In the high-level comprehensive method for graph calculation, the provided data flow graph defines that the 17 IR modules effectively support 7 main graph operations in graph calculation tasks, so that the graph calculation tasks can be modularly displayed and expressed from a higher abstraction level, optimization support is accurately provided, a large number of data conflicts are avoided, and the execution parallelism of the graph calculation is favorably improved.

In a preferred embodiment, in the above-mentioned high-level synthesis method for graph-oriented computation, the IR module M₆Slave IR module M₅After reading the source node and the corresponding edge offset, generating m edge data access requests according to the read edge parallelism m sequence, and continuously transmitting the source node information, wherein the method comprises the following steps:

IR Module M₆Slave IR module M₅Reading n source nodes from an input buffer area of the source nodes after reading the source nodes and corresponding edge offsets, and obtaining a maximum edge offset e corresponding to the read source nodes and a value c of a read edge counter;

if c + m is equal to e, transmitting n source nodes and m edge data access requests, and increasing the value of the edge reading counter by m; slave IR module M for n source nodes to be communicated₆Removing the input buffer;

if c + m is larger than e, transmitting n source nodes and m edge data access requests, and simultaneously maintaining the value of the edge counter unchanged; will be describedPassing n source node slave IR modules M₆Removing the input buffer;

if c + m < e, and the source node u exists, the left offset e of the source node u_lu< c + m, right offset e_ruIf the number of the source nodes is more than c + m, transmitting the source nodes u and the source nodes with the numbers less than those of the source nodes u, filling by using invalid source nodes to transmit n source nodes at one time, transmitting m edge data access requests and increasing the value of a read edge counter by m; the source node with the number less than that of the source node u is selected from the IR module M₆Removing the input buffer; so that the next round of source node transmission starts from the source node u;

wherein, the initial value of the edge reading counter is 0.

With the above-described optimized scheduling, the IR module M is enabled to perform every clock cycle₆N source nodes and m edge data access requests are transmitted, so that the hardware implementation of the bottom layer can be simplified; when the degree of the source node is small, namely edges which do not belong to the source node exist in the transmitted edge data access and storage requests, all the edges of the small-degree nodes can be processed, and therefore the parallel operation among the nodes is realized; when the degree of the source node is large, namely the transmitted edge data access and storage request does not completely contain all edges of the source node, a plurality of edges of the node with large degree can be processed, and therefore intra-node parallelism is achieved.

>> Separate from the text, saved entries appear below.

theorem cuffsFailed_failed (s : State) (bad : List (Fin 64)) (c : Nat) :
    ((cuffsFailed s bad).cuff c).failed = ((s.cuff c).failed || bad.any (fun l => l.val / 8 = c)) := by
  have hFlag := foldl_flag (flag := fun s k => (s.cuff k).failed) (key := id)
    (f := fun s c => s.modCuff c (fun x => { x with failed := true, laneFail := true }))
    (fun t j k => by rw [State.cuff_modCuff]; split <;> simp [*]) ((bad.map (fun l => l.val / 8)).dedup) s c
  have hAny : ((bad.map (fun l => l.val / 8)).dedup).any (fun i => decide (c = id i)) = bad.any (fun l => decide (l.val / 8 = c)) := by
    rw [Bool.eq_iff_iff, List.any_eq_true, List.any_eq_true]
    simp [eq_comm]
  rw [hAny] at hFlag
  exact hFlag

/-- The event of the end of bring-up, and of a restart after a trip (log 39). -/
def readyReported (s : State) : State :=
  let s := bootEvent s 0
  if s.boot.cause = 5 then thermEvent s 2 0 0 (fld s.thm.tripCause 10 0) (fld s.thm.tripCause 31 16) 0 0 else s

theorem readyReported_reported (s : State) : Reported s (readyReported s) := by
  unfold readyReported
  dsimp only
  split
  · exact (bootEvent_reported s 0).trans (thermEvent_reported _ _ _ _ _ _ _ _)
  · exact bootEvent_reported s 0

theorem execCuffTraining_eq {s : State} (hs : s.inStep 12 = true) (bad : List (Fin 64)) :
    execCuffTraining bad s =
      let u := endStep (cuffsFailed s bad) 12
      .next (recomputeLife (readyReported { u with boot := { u.boot with phase := 0, ready := true } })) := by
  unfold execCuffTraining cuffsFailed readyReported
  exact if_neg (by simp [hs])

theorem cuffTraining_ends {s : State} (hs : s.inStep 12 = true) (bad : List (Fin 64)) :
    ∃ t, exec (.cuffTraining bad) s = .next t ∧ t.boot.ready = true ∧ t.boot.phase = 0 ∧ t.boot.fatal = false ∧ t.cores = s.cores ∧
      t.mem = s.mem ∧ ∀ c : Nat, (t.cuff c).failed = ((s.cuff c).failed || bad.any (fun l => l.val / 8 = c)) := by
  obtain ⟨-, hFatal, -, -⟩ := State.inStep_iff.mp hs
  have hExec := execCuffTraining_eq hs bad
  have hCuffs := cuffsFailed_failed s bad
  obtain ⟨cs, hEq⟩ := cuffsFailed_eq s bad
  rw [hEq] at hExec hCuffs
  dsimp only at hExec
  obtain ⟨h, d, ev, ks, ns, hLife⟩ := recomputeLife_eq (readyReported { (endStep { s with cuffs := cs } 12) with
    boot := { (endStep { s with cuffs := cs } 12).boot with phase := 0, ready := true } })
  obtain ⟨ev', ks', ns', hReady⟩ := readyReported_reported { (endStep { s with cuffs := cs } 12) with
    boot := { (endStep { s with cuffs := cs } 12).boot with phase := 0, ready := true } }
  rw [hLife, hReady] at hExec
  exact ⟨_, hExec, rfl, rfl, hFatal, rfl, rfl, hCuffs⟩

/-- Without open entries, the part but for its cores, memory and reports. -/
def Moved (s t : State) : Prop :=
  t.mem.merges = [] ∧ ∃ cs m ev ks ns, t = { s with cores := cs, mem := m, events := ev, ksk := ks, notes := ns }

theorem Moved.refl {s : State} (h : s.mem.merges = []) : Moved s s := ⟨h, s.cores, s.mem, s.events, s.ksk, s.notes, rfl⟩

theorem Moved.trans {s t u : State} (h : Moved s t) (h' : Moved t u) : Moved s u := by
  obtain ⟨-, cs, m, ev, ks, ns, rfl⟩ := h
  obtain ⟨hMerges, cs', m', ev', ks', ns', rfl⟩ := h'
  exact ⟨hMerges, cs', m', ev', ks', ns', rfl⟩

theorem Moved.upkept {s t u : State} (h : Moved s t) (h' : Upkept t u) : Moved s u := by
  obtain ⟨hMerges, cs, m, ev, ks, ns, rfl⟩ := h
  obtain ⟨hSame, m', ev', ks', ns', rfl⟩ := h'
  exact ⟨hSame.trans hMerges, cs, m', ev', ks', ns', rfl⟩

theorem Moved.setCore {s t : State} (h : Moved s t) (lc : Nat) (c : Core) : Moved s (t.setCore lc c) := by
  obtain ⟨hMerges, cs, m, ev, ks, ns, rfl⟩ := h
  exact ⟨hMerges, _, m, ev, ks, ns, rfl⟩

theorem Moved.clearUnit {s t : State} (h : Moved s t) (space unit : Nat) : Moved s (clearUnit t space unit) :=
  h.upkept (clearUnit_upkept h.1 space unit)

theorem Moved.moveUnit {s t : State} (h : Moved s t) (old : State) (a b : Nat) : Moved s (moveUnit old t a b) :=
  h.upkept (.of_mem rfl)

theorem Moved.closeWhere {s t : State} (h : Moved s t) (p : MergeEntry → Bool) : Moved s (closeWhere t p) := by
  rw [closeWhere_of_no_merges h.1]
  exact h

theorem Moved.foldl {ι : Type} {s t : State} {f : State → ι → State} (h : Moved s t) (hf : ∀ u i, Moved s u → Moved s (f u i)) (l : List ι) :
    Moved s (l.foldl f t) :=
  List.foldlRecOn (motive := fun u : State => Moved s u) l f h (fun u hu i _ => hf u i hu)

/-- The rebuild of a row assigns its sites; but for them, cores, memory, reports and `CLUSTER_DESC` are all that it changes. -/
theorem rebuildRow_moved {s : State} (hMerges : s.mem.merges = []) (cl : Nat) :
    ∃ t cs, Moved (assignRow s cl) t ∧ rebuildRow s cl = { t with clusters := cs } := by
  have hAssigned : Moved (assignRow s cl) (assignRow s cl) := by
    refine .refl ?_
    rw [assignRow_sites]
    exact hMerges
  unfold rebuildRow
  dsimp only
  refine ⟨_, _, ((hAssigned.foldl (fun u lc hu => ?_) _).closeWhere _).foldl (fun u n hu => ?_) _, rfl⟩
  · split
    · exact hu
    · have hClear := (hu.clearUnit 1 lc).clearUnit 2 lc
      split
      · exact hClear.setCore _ _
      · split
        · exact hClear.setCore _ _
        · exact hClear.setCore _ _
  · split
    · exact hu
    · have hClear := hu.clearUnit 3 n
      split
      · exact hClear.moveUnit _ _ _
      · exact hClear

theorem gateRow_eq (s t : State) (cl : Nat) : ∃ p, gateRow s t cl = { t with pwr := p } :=
  List.foldlRecOn (motive := fun u : State => ∃ p, u = { t with pwr := p }) _ _ ⟨t.pwr, rfl⟩
    (by rintro _ ⟨p, rfl⟩ i -; exact ⟨_, rfl⟩)

theorem execJobBoundary_idle {s : State} {cl : Fin 40} (h : Tbl.get false s.rowPending cl = false ∨ s.rowTaken cl = true) :
    execJobBoundary cl s = .next s := by
  unfold execJobBoundary
  exact if_pos (by rcases h with h | h <;> simp [h])

/-- A row with a pending change, at its boundary. -/
theorem execJobBoundary_eq {s : State} {cl : Fin 40} (hPending : Tbl.get false s.rowPending cl = true) (hFree : s.rowTaken cl = false)
    (hReady : s.boot.ready = true) :
    ∃ sub moved, execJobBoundary cl s =
      let t := sendMapUpd (setFmax (gateRow s (rebuildRow s cl) cl) (regionOf cl)) [cl.val]
      let t := siteEvent t sub moved cl
      .next { t with rowPending := Tbl.set false t.rowPending cl false, boot := { t.boot with remaps := satAdd t.boot.remaps 1 } } := by
  unfold execJobBoundary
  exact ⟨_, _, if_neg (by simp [hPending, hFree, hReady])⟩

/-- The rebuild of a row and the gating of its sites change the row's sites and, else, what hangs on them alone. -/
theorem gateRow_rebuildRow_eq {s : State} (hMerges : s.mem.merges = []) (cl : Nat) :
    ∃ cores m ev ks ns cs p, gateRow s (rebuildRow s cl) cl = { s with
      sites := (assignRow s cl).sites, cores := cores, mem := m, events := ev, ksk := ks, notes := ns, clusters := cs, pwr := p } := by
  obtain ⟨t, cs, ⟨-, cores, m, ev, ks, ns, hMoved⟩, hRebuild⟩ := rebuildRow_moved hMerges cl
  obtain ⟨p, hGate⟩ := gateRow_eq s (rebuildRow s cl) cl
  rw [assignRow_sites] at hMoved
  refine ⟨cores, m, ev, ks, ns, cs, p, ?_⟩
  rw [hGate, hRebuild, hMoved]

theorem assignRow_rowMapped (s : State) (cl : Nat) : RowMapped s (assignRow s cl) cl := by
  refine rowMapped_of_placed (fun c hc => ?_)
  rw [assignRow_site, rowSite_eq, if_pos (by omega), Nat.mul_add_mod, Nat.mod_eq_of_lt hc]

/-- A mapped row stands in the sites alone. -/
theorem RowMapped.congr {s t t' : State} {cl : Nat} (h : RowMapped s t cl) (hSites : t'.sites = t.sites) : RowMapped s t' cl := by
  intro c hc
  rw [State.site_congr hSites]
  exact h c hc

theorem sendMapUpd_updRows (s : State) (cls : List Nat) : (sendMapUpd s cls).tr.updRows = s.tr.updRows ++ cls := rfl

theorem jobBoundary_ends {s : State} {cl : Fin 40} (hPending : Tbl.get false s.rowPending cl = true) (hFree : s.rowTaken cl = false)
    (hReady : s.boot.ready = true) (hMerges : s.mem.merges = []) :
    ∃ t, exec (.jobBoundary cl) s = .next t ∧ RowMapped s t cl ∧
      t.rowPending = Tbl.set false s.rowPending cl false ∧ t.boot.remaps = satAdd s.boot.remaps 1 ∧ cl.val ∈ t.tr.updRows ∧
      (t.clk (regionOf cl)).fmax = t.fmaxRule (regionOf cl) ∧ t.jobs = s.jobs := by
  obtain ⟨sub, moved, hExec⟩ := execJobBoundary_eq hPending hFree hReady
  obtain ⟨cores, m, ev, ks, ns, cs, p, hRow⟩ := gateRow_rebuildRow_eq hMerges cl
  generalize gateRow s (rebuildRow s cl) cl = u at hExec hRow
  have hMapped : RowMapped s u cl := (assignRow_rowMapped s cl).congr (by rw [hRow])
  have hFmax : ((setFmax u (regionOf cl)).clk (regionOf cl)).fmax = u.fmaxRule (regionOf cl) := by
    rw [setFmax_clk, if_pos rfl]
  have hPend : u.rowPending = s.rowPending := by rw [hRow]
  have hBoot : u.boot = s.boot := by rw [hRow]
  have hJobs : u.jobs = s.jobs := by rw [hRow]
  obtain ⟨ev', ks', ns', hEvent⟩ := siteEvent_reported (sendMapUpd (setFmax u (regionOf cl)) [cl.val]) sub moved cl
  dsimp only at hExec
  rw [hEvent] at hExec
  refine ⟨_, hExec, hMapped.congr rfl, ?_, ?_, ?_, ?_, ?_⟩
  · exact congrArg (Tbl.set false · cl false) hPend
  · exact congrArg (fun b => satAdd b.remaps 1) hBoot
  · change cl.val ∈ (sendMapUpd (setFmax u (regionOf cl)) [cl.val]).tr.updRows
    rw [sendMapUpd_updRows]
    exact List.mem_append_right _ List.mem_cons_self
  · refine (congrArg ClockRegion.fmax (State.clk_congr (s := setFmax u (regionOf cl)) ?_ _)).trans (hFmax.trans (fmaxRule_congr ?_ _).symm)
    · rfl
    · rfl
  · exact hJobs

The conventional HLS system adopts command programming, and fig. 5 is a pseudo code diagram of a conventional command programming model, in which a loop in a 1 st row represents sequentially processing all active vertices, and a loop in a 4 th row represents sequentially processing all edges of a current active vertex; firstly, considering that the nested loop is subjected to coarse-grained pipelining, namely lines 2-3 are taken as a pipelining stage, the loop of lines 4-8 is taken as a pipelining stage as a whole (only spatial can realize coarse-grained pipelining at any position at present), and then the loop represented by lines 4-8 is subjected to fine-grained pipelining, so that even if the maximum pipelining capability of the HLS tool is achieved, serious pipelining stagnation still exists under the condition of high parallelism; then considering adding parallel instructions, dividing the instructions into inter-point parallel and intra-point parallel, and respectively corresponding to the loop parallel of the 1 st line and the loop parallel of the 4 th line, wherein the two instructions can be added simultaneously; for point-to-point parallelism, for high-parallelism point-to-point parallelism (the parallelism of the graph accelerator can be 16 or 32), when the vertex degree is small, a lot of computing resources are idle in each period, the point-to-point parallelism situation is similar to the point-to-point parallelism, and due to the power law distribution characteristic of graph data, the load among parallel pipelines is uneven.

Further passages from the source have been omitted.